Gao Xuehao, Yang Yang, Wu Yang, Du Shaoyi
IEEE Trans Neural Netw Learn Syst. 2024 Sep;35(9):12130-12141. doi: 10.1109/TNNLS.2023.3252172. Epub 2024 Sep 3.
Graph convolution networks (GCNs) have been widely used and achieved fruitful progress in the skeleton-based action recognition task. In GCNs, node interaction modeling dominates the context aggregation and, therefore, is crucial for a graph-based convolution kernel to extract representative features. In this article, we introduce a closer look at a powerful graph convolution formulation to capture rich movement patterns from these skeleton-based graphs. Specifically, we propose a novel heterogeneous graph convolution (HetGCN) that can be considered as the middle ground between the extremes of (2 + 1)-D and 3-D graph convolution.
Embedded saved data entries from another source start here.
@[simp] theorem secondPass_same (b : Bank) (w : List Nat) (s : State) :
    (secondPass b w s).pending = s.pending ∧ (secondPass b w s).key = s.key ∧
    (secondPass b w s).inReset = s.inReset ∧ (secondPass b w s).now = s.now ∧ (secondPass b w s).txHold = s.txHold ∧
    (secondPass b w s).lossMarks = s.lossMarks ∧ (secondPass b w s).refresh = s.refresh ∧
    (secondPass b w s).loop = s.loop ∧ (secondPass b w s).watch = s.watch ∧ (secondPass b w s).units = s.units ∧
    (secondPass b w s).lineA = s.lineA ∧ (secondPass b w s).lineB = s.lineB ∧
    (secondPass b w s).incoming = s.incoming ∧ (secondPass b w s).here = s.here ∧
    (secondPass b w s).exchanges = s.exchanges ∧ (secondPass b w s).obstructionA = s.obstructionA ∧
    (secondPass b w s).obstructionB = s.obstructionB ∧ (secondPass b w s).lamps = s.lamps ∧
    (secondPass b w s).outputs = s.outputs ∧ (secondPass b w s).groupLive = s.groupLive ∧
    (secondPass b w s).stored = s.stored ∧ (secondPass b w s).active = s.active ∧
    (secondPass b w s).shadow = s.shadow ∧ (secondPass b w s).check = s.check ∧
    (secondPass b w s).storeOp = s.storeOp ∧ (secondPass b w s).switchHeld = s.switchHeld ∧
    (secondPass b w s).restartDue = s.restartDue ∧ (secondPass b w s).lastRequester = s.lastRequester ∧
    (secondPass b w s).part = s.part ∧ (secondPass b w s).resetKind = s.resetKind ∧
    (secondPass b w s).startTimer = s.startTimer ∧ (secondPass b w s).trip = s.trip ∧
    (secondPass b w s).freeCount = s.freeCount := by
  have h := foldl_rel (fun s t =>
      t.pending = s.pending ∧ t.key = s.key ∧ t.inReset = s.inReset ∧ t.now = s.now ∧ t.txHold = s.txHold ∧ t.lossMarks = s.lossMarks ∧ t.refresh = s.refresh ∧ t.loop = s.loop ∧ t.watch = s.watch ∧ t.units = s.units ∧
      t.lineA = s.lineA ∧ t.lineB = s.lineB ∧ t.incoming = s.incoming ∧ t.here = s.here ∧
      t.exchanges = s.exchanges ∧ t.obstructionA = s.obstructionA ∧ t.obstructionB = s.obstructionB ∧
      t.lamps = s.lamps ∧ t.outputs = s.outputs ∧ t.groupLive = s.groupLive ∧ t.stored = s.stored ∧
      t.active = s.active ∧ t.shadow = s.shadow ∧ t.check = s.check ∧ t.storeOp = s.storeOp ∧
      t.switchHeld = s.switchHeld ∧ t.restartDue = s.restartDue ∧ t.lastRequester = s.lastRequester ∧
      t.part = s.part ∧ t.resetKind = s.resetKind ∧ t.startTimer = s.startTimer ∧ t.trip = s.trip ∧
      t.freeCount = s.freeCount)
    (fun s => by and_intros <;> rfl) (fun s t r h h' => by simp_all) (clearingDecision s.tracks b) (fun s x => by simp) w s
  simpa [secondPass] using h

@[simp] theorem strokeTaken_same (s : State) (b : Bank) (x : Side) (n : Nat) (d : Bool) :
    (strokeTaken s b x n d).pending = s.pending ∧ (strokeTaken s b x n d).key = s.key ∧
    (strokeTaken s b x n d).inReset = s.inReset ∧ (strokeTaken s b x n d).now = s.now ∧
    (strokeTaken s b x n d).outQueue = s.outQueue ∧ (strokeTaken s b x n d).seq = s.seq ∧
    (strokeTaken s b x n d).sending = s.sending ∧ (strokeTaken s b x n d).txHold = s.txHold ∧
    (strokeTaken s b x n d).pendingReturns = s.pendingReturns ∧ (strokeTaken s b x n d).lossMarks = s.lossMarks ∧
    (strokeTaken s b x n d).refresh = s.refresh ∧ (strokeTaken s b x n d).loop = s.loop ∧
    (strokeTaken s b x n d).watch = s.watch ∧ (strokeTaken s b x n d).units = s.units ∧
    (strokeTaken s b x n d).tracks = s.tracks ∧ (strokeTaken s b x n d).levers = s.levers ∧
    (strokeTaken s b x n d).lineA = s.lineA ∧ (strokeTaken s b x n d).lineB = s.lineB ∧
    (strokeTaken s b x n d).exchanges = s.exchanges ∧ (strokeTaken s b x n d).obstructionA = s.obstructionA ∧
    (strokeTaken s b x n d).obstructionB = s.obstructionB ∧ (strokeTaken s b x n d).sections = s.sections ∧
    (strokeTaken s b x n d).lamps = s.lamps ∧ (strokeTaken s b x n d).outputs = s.outputs ∧
    (strokeTaken s b x n d).groupLive = s.groupLive ∧ (strokeTaken s b x n d).stored = s.stored ∧
    (strokeTaken s b x n d).active = s.active ∧ (strokeTaken s b x n d).shadow = s.shadow ∧
    (strokeTaken s b x n d).check = s.check ∧ (strokeTaken s b x n d).storeOp = s.storeOp ∧
    (strokeTaken s b x n d).switchHeld = s.switchHeld ∧ (strokeTaken s b x n d).restartDue = s.restartDue ∧
    (strokeTaken s b x n d).lastRequester = s.lastRequester ∧ (strokeTaken s b x n d).part = s.part ∧
    (strokeTaken s b x n d).resetKind = s.resetKind ∧ (strokeTaken s b x n d).startTimer = s.startTimer ∧
    (strokeTaken s b x n d).trip = s.trip ∧ (strokeTaken s b x n d).events = s.events ∧
    (strokeTaken s b x n d).freeCount = s.freeCount := by simp [strokeTaken]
The core observation of HetGCN is that multiple information flows are jointly intertwined in a 3-D convolution kernel, including spatial, temporal, and spatial-temporal cues. Since spatial and temporal information flows characterize different cues for action recognition, HetGCN first dynamically analyzes pairwise interactions between each node and its cross-space-time neighbors and then encourages heterogeneous context aggregation among them. Considering the HetGCN as a generic convolution formulation, we further develop it into two specific instantiations (i.e., intra-scale and inter-scale HetGCN) that significantly facilitate cross-space-time and cross-scale learning on skeleton graphs. By integrating these modules, we propose a strong human action recognition system that outperforms state-of-the-art methods with the accuracy of 93.1% on NTU-60 cross-subject (X-Sub) benchmark, 88.9% on NTU-120 X-Sub benchmark, and 38.4% on kinetics skeleton.
图卷积网络(GCN)已被广泛应用于基于骨架的动作识别任务,并取得了丰硕的成果。在GCN中,节点交互建模主导着上下文聚合,因此对于基于图的卷积核提取代表性特征至关重要。在本文中,我们深入研究了一种强大的图卷积公式,以从这些基于骨架的图中捕捉丰富的运动模式。具体来说,我们提出了一种新颖的异构图卷积(HetGCN),它可以被视为(2 + 1)-D和3-D图卷积这两个极端之间的中间地带。HetGCN的核心观察结果是,多个信息流在3-D卷积核中共同交织,包括空间、时间和时空线索。由于空间和时间信息流表征了动作识别的不同线索,HetGCN首先动态分析每个节点与其跨时空邻居之间的成对交互,然后促进它们之间的异构上下文聚合。将HetGCN视为一种通用的卷积公式,我们进一步将其发展为两个具体的实例(即尺度内和尺度间HetGCN),这显著促进了骨架图上的跨时空和跨尺度学习。通过集成这些模块,我们提出了一个强大的人体动作识别系统,在NTU-60跨主体(X-Sub)基准测试中以93.1%的准确率、在NTU-120 X-Sub基准测试中以88.9%的准确率以及在动力学骨架上以38.4%的准确率超越了现有方法。